_About this exercise_:
How many lines in the records below contain "replaceFirst"? Reply with the number alone.

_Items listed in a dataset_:
┄┄┄┄┄┄
/-- R325: G has been read; under NANPOL 0 one that is not finite skips the update. -/
def gotG (o : ROp) (s : State) : State :=
  let r := (NMap.get none o.got 0).getD (0, 0xF)
  let g := listGet 0 (rowEls r.1) 0
  if (bktAt s o.b).use ≠ o.use ∨ (bktAt s o.b).st ≠ 2 then s
  else if dNanpol (bktAt s o.b).desc = 0 ∧ notFinite g then skipUpdate o.b s
  else updBkt o.b (fun k => { k with st := 3, g := some (g, r.2.getLsbD 0) }) s

/-- R308: what a bucket has finished. -/
def settleBucket (b : Nat) (s : State) : State :=
  let s := openGate b s
  let k := bktAt s b
  let d := k.desc
  let sent := !dSend d || decide (dFlits d ≤ k.dlv)
  if (k.st = 2 ∧ k.norm ≠ 1 ∧ (dOp d = 0 ∨ k.skip) ∧ sent) ∨ (k.st = 3 ∧ dFlits d ≤ k.upd.length ∧ sent) then bktDone b s else s

/-- Every bucket, twice: a norm bucket's end opens the gates that wait for it. -/
def settleBuckets (s : State) : State :=
  forEach (List.range 64) settleBucket s |> forEach (List.range 64) settleBucket

/-! Intake (R299 to R304) -/

/-- R302: a dropped contribution: counted and logged, with its event. -/
def dropFlit (reason : Nat) (f : RFlit) (s : State) : State :=
  bump (0x5A80 + 0x20 * (f.vc % 16)) 1 s
    |> fillLog 0x3818 (fld reason 2 + fld f.vc 5 + fld f.bucket 9 + fld (b2n f.lane) 15 + fld f.level 16) (f.flit + fld f.idx 16)
    |> when (reason != 0) (raise (if reason = 4 then 33 else 32))

/-- R301: a slot is freed: its credit is due to the fabric. -/
def freeSlot (v : Nat) (s : State) : State := { s with rx := { s.rx with ret := NMap.upd 0 s.rx.ret v (· + 1) } }

/-- R304: the contribution of a flit with its sideband. -/
def mkRFlit (lane : Bool) (data : Row) (sb : Nat) : RFlit :=
  ⟨bits sb 3 0, bits sb 9 4, bits sb 24 10, bits sb 28 25, bits sb 40 29, bits sb 44 41, BitVec.ofNat 4 (bits sb 48 45), data, lane, []⟩

/-- R304: an invalid field. -/
def badFlit (d : List Word) (sb : Nat) (f : RFlit) : Bool :=
  bits sb 51 49 != 0 || f.efmt != dEfmt d || decide (dFlits d ≤ f.flit) || (f.efmt == 2 && f.flit % 2 == 1)
    || decide (dDepth d < f.level) || decide (dRanks d ≤ f.idx <<< f.level)

/-- R299, R302: a flit that has left the DCQ takes a slot or is dropped. -/
def takeIn (lane : Bool) (data : Row) (sb : Nat) (s : State) : State :=
  let f := mkRFlit lane data sb
  let k := bktAt s f.bucket
  if !vcEn s f.vc then dropFlit 0 f s
  else if vcSlots s f.vc ≤ slotsUsed s f.vc then dropFlit 1 f s
  else if k.st ≠ 1 ∨ dVc k.desc ≠ f.vc then dropFlit 2 f s |> freeSlot f.vc
  else if badFlit k.desc sb f then dropFlit 3 f s |> freeSlot f.vc
  else
    let todo := if f.efmt = 1 then [0] else if f.flit + 1 < dFlits k.desc then [0, 1] else [0]
    { s with rx := { s.rx with slots := s.rx.slots ++ [{ f with todo := todo }] } }

/-- R299, R336: RP0 is On: flits that wait in the DCQs move as long as no power-down has started. -/
def rp0On (s : State) : Bool := (domOf s 27).st == 2 && (domOf s 27).trans.isNone

/-- INTAKE_FLIT (R299). -/
def execIntakeFlit (lane : Bool) (s : State) : Host.Outcome State Fault Refusal :=
  .next (
    let l := if lane then 43 else 42
    let w := wlane s l
    match w.dcq with
    | [] => s
    | d :: _ => if !serving s || !rp0On s || w.seen == 0 then s else popWdcq l s |> takeIn lane d.1 d.2.toNat)

/-! The combiner (R305, R313 to R321) -/

/-- R305: a half of a flit as a shard flit: 32 F32 elements and their marks. -/
def halfRow (f : RFlit) (half : Nat) : Row × Mask4 :=
  if f.efmt = 1 then (f.data, f.pois)
  else
    (elsRow ((List.range 32).map fun j => fld (bits f.data.toNat (512 * half + 16 * j + 15) (512 * half + 16 * j)) 16),
      maskOf ((List.range 4).map fun c => f.pois.getLsbD (2 * half + c / 2)))

/-- Counts of NaN and infinity among encodings. -/
def nanCount (l : List Nat) : Nat := ncount (l.map fun n => (dec32 n).isNan)
def infCount (l : List Nat) : Nat := ncount (l.map fun n => (dec32 n).isInf)

/-- R320: the record of `nans` and `infs` first appearances at node (h, i) of a flit. -/
def nanAt (nans infs h i f : Nat) : NanRec :=
  ⟨nans != 0, infs != 0, min 0xFFFF (nans + infs), if nans + infs = 0 then none else some (h, i, f)⟩

/-- R320: the lower of two nodes: level, index, flit. -/
def lowNode : Option (Nat × Nat × Nat) → Option (Nat × Nat × Nat) → Option (Nat × Nat × Nat)
  | none, b => b
  | a, none => a
  | some a, some b => if lexLt [b.1, b.2.1, b.2.2] [a.1, a.2.1, a.2.2] then some b else some a

/-- R320: two records merged. -/
def nanMerge (a b : NanRec) : NanRec := ⟨a.nan || b.nan, a.inf || b.inf, min 0xFFFF (a.n + b.n), lowNode a.low b.low⟩

/-- A partial on its way up: data, marks, NaN record. -/
structure Partial where
  data : Row
  pois : Mask4
  nan : NanRec
deriving DecidableEq, Repr

/-- R310, R319 to R321: the partial `x` of node (h, i) meets its sibling's, parked as `e` with row `y`. -/
def combineRow (flit : Nat) (x : Partial) (e : PEnt) (y : Row × Mask4) : Partial :=
  let xs := rowEls x.data
  let ys := rowEls y.1
  let pairs := if e.idx % 2 = 1 then xs.zip ys else ys.zip xs
  let out := pairs.map fun p => enc32 (vadd (dec32 p.1) (dec32 p.2))
  let grown := ncount ((pairs.zip out).map fun p => !notFinite p.1.1 && !notFinite p.1.2 && (dec32 p.2).isInf)
  ⟨elsRow out, x.pois ||| y.2, nanMerge (nanMerge x.nan e.nan) (nanAt 0 grown (e.level + 1) (e.idx / 2) flit)⟩

/-- R313: the partial on its way up meets the parked ones that have been read, in turn. -/
def combineWay (o : ROp) : Partial :=
  (o.way.zipIdx.foldl (fun x (e, i) => combineRow o.flit x e ((NMap.get none o.got i).getD (0, 0xF))) ⟨o.data, o.pois, o.nan⟩)

/-- R318: a pigeonhole of the VC has been freed. -/
def holeFreed (v : Nat) (s : State) : State := { s with rx := { s.rx with stall := NMap.set false s.rx.stall v false } }

/-- R308, R320, R321, R322: the root of a flit has been stored; the last flit takes the bucket to REDUCED, where its norm pass starts to
read. -/
def flitReduced (b flit : Nat) (x : Partial) (s : State) : State :=
  let d := (bktAt s b).desc
  let s := updBkt b (fun k => { k with
        nan := nanMerge k.nan x.nan
        poison := k.poison || x.pois != 0
        red := flit :: k.red
        imm := if dImmediate d then k.imm ++ [(flit, x.data, x.pois)] else k.imm }) s
  let k := bktAt s b
  if k.red.length < dFlits d then s
  else
    let bad := k.nan.nan || k.nan.inf
    updBkt b (fun k => { k with st := 2, nonfin := bad, norm := b2n (dNgen d) }) s
      |> when (dNgen d) (fun s => addOp (newOp s 1 b 0) s)
      |> when (bad || k.poison) (raise 36) |> settleBuckets

/-- Replace the first item equal to `a`. -/
def replaceFirst {α : Type} [BEq α] (a b : α) : List α → List α
  | [] => []
  | x :: xs => if x == a then b :: xs else x :: replaceFirst a b xs

/-- R315: the half is taken; with its last half the flit's slot is freed. -/
def halfTaken (f : RFlit) (half : Nat) (s : State) : State :=
  let left := f.todo.filter (· != half)
  { s with rx := { s.rx with
      slots := if left.isEmpty then s.rx.slots.erase f else replaceFirst f { f with todo := left } s.rx.slots } }
    |> when left.isEmpty (freeSlot f.vc)

/-- R314: a duplicate is dropped. -/
def dropDup (f : RFlit) (s : State) : State := updBkt f.bucket (fun k => { k with dup := true }) s |> dropFlit 4 f

/-- R313: the pigeonhole a contribution parks in: the last one it frees, else the lowest free one; none: it reaches the root. -/
def parkHole (s : State) (f : RFlit) (way : List PEnt × Nat × Nat) : Option Nat :=
  if way.2.1 = dDepth (bktAt s f.bucket).desc then none
  else match way.1.getLast? with | some e => some e.row | none => some ((freeHole s f.vc).getD 0)

/-- R313: a contribution sets out: the partials on its way are its own to read; where it parks, the directory shows it at once. -/
def combineHalf (f : RFlit) (half : Nat) (s : State) : State :=
  let way := wayOf s f half
  let flit := halfFlit f half
  let r := halfRow f half
  let n := rowEls r.1
  let hole := parkHole s f way
  let o : ROp := { newOp s 0 f.bucket flit with
    vc := f.vc, level := way.2.1, idx := way.2.2, hole := hole, way := way.1, data := r.1, pois := r.2
    nan := nanAt (nanCount n) (infCount n) f.level f.idx flit
    full := way.1.isEmpty, outs := if way.1.isEmpty then [r] else [] }
  let id := s.rx.nextOp + 1
  let taken := s.rx.dir.map fun e => if way.1.contains e then { e with taker := id } else e
  let mine : List PEnt := match hole with
    | some h => [⟨f.vc, h, f.bucket, flit, way.2.1, way.2.2, o.nan, 0, none⟩]
    | none => []
  addOp o { s with rx := { s.rx with dir := taken ++ mine } }

/-- R315: the VC that the combiner serves next. -/
def nextVc (s : State) : Option Nat :=
  ((List.range 16).map fun i => (s.rx.rr + i) % 16).find? fun v => !(takeable s v).isEmpty

/-- R315: the first contribution of a VC that the combiner takes. Where the cycle takes two of this VC, which it does where no other VC
has one, and both belong to one flit, that of WL42 comes first. -/
def pickHalf (s : State) (vc : Nat) : List (RFlit × Nat) → Option (RFlit × Nat)
  | [] => none
  | [a] => some a
  | a :: b :: _ =>
    let both := s.rx.took == 0 && (List.range 16).all fun v => v == vc || (takeable s v).isEmpty
    if both ∧ a.1.lane ∧ !b.1.lane ∧ a.1.bucket = b.1.bucket ∧ halfFlit a.1 a.2 = halfFlit b.1 b.2 then some b else some a

/-- COMBINE (R313, R333): at most 2 contributions in a CCLK, from VCs in round-robin order. -/
def execCombine (vc : BitVec 4) (s : State) : Host.Outcome State Fault Refusal :=
  .next (if !serving s || decide (2 ≤ s.rx.took) || nextVc s != some vc.toNat then s
    else match pickHalf s vc.toNat (takeable s vc.toNat) with
      | none => s
      | some (f, half) =>
        { s with rx := { s.rx with took := s.rx.took + 1, rr := (vc.toNat + 1) % 16 } }
          |> (if isDup s f half then dropDup f else combineHalf f half)
          |> xbump (2368 + vc.toNat) 1 |> halfTaken f half)

/-! Credits with the fabric (R301, R303, R485) -/

/-- VC_CREDIT_RETURN (R301): one more freed slot in the running count of the VC. -/
def execVcCreditReturn (vc : BitVec 4) (s : State) : Host.Outcome State Fault Refusal :=
  .next (
    let v := vc.toNat
    if !running s || NMap.get 0 s.rx.ret v == 0 then s
    else { s with rx := { s.rx with ret := NMap.upd 0 s.rx.ret v (· - 1), vccred := NMap.upd 0 s.rx.vccred v (fun n => (n + 1) % 512) } })

/-- EGRESS_CREDIT_RETURN (R303, R485): `count` is the running count of the VC as sampled. -/
def execEgressCreditReturn (vc : BitVec 4) (count : BitVec 8) (s : State) : Host.Outcome State Fault Refusal :=
  .next (if !running s then s
    else
      let v := vc.toNat
      let n := (count.toNat + 256 - NMap.get 0 s.rx.egcred v) % 256
      let held := NMap.get 0 s.rx.eg v + n
      let over_ := held - vcEgcred s v
      { s with rx := { s.rx with egcred := NMap.set 0 s.rx.egcred v count.toNat, eg := NMap.set 0 s.rx.eg v (min held (vcEgcred s v)) } }
        |> when (over_ != 0) fun s => bump (0x5A88 + 0x20 * (v % 16)) over_ s |> raise 35)

/-! Descriptors and commands (R306 to R309, R498) -/

/-- LMY_RDX_BADDR of a privilege level. -/
def baddr (s : State) (l : Nat) : Nat := (NMap.get 0 s.bus.baddr l).toNat

/-- One access of LMY_RDX_BDATA advances the address with AUTOINC 1. -/
def baddrAdvance (l : Nat) (s : State) : State :=
  let a := baddr s l
  if bit a 16 then
    let n := bits a 13 8 * 16 + bits a 3 0 + 1
    { s with bus := { s.bus with baddr := NMap.set 0 s.bus.baddr l (BitVec.ofNat 32 (fld (n / 16 % 64) 8 + n % 16 + 2 ^ 16)) } }
  else s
┄┄┄┄┄┄
_Answer to this problem_:
3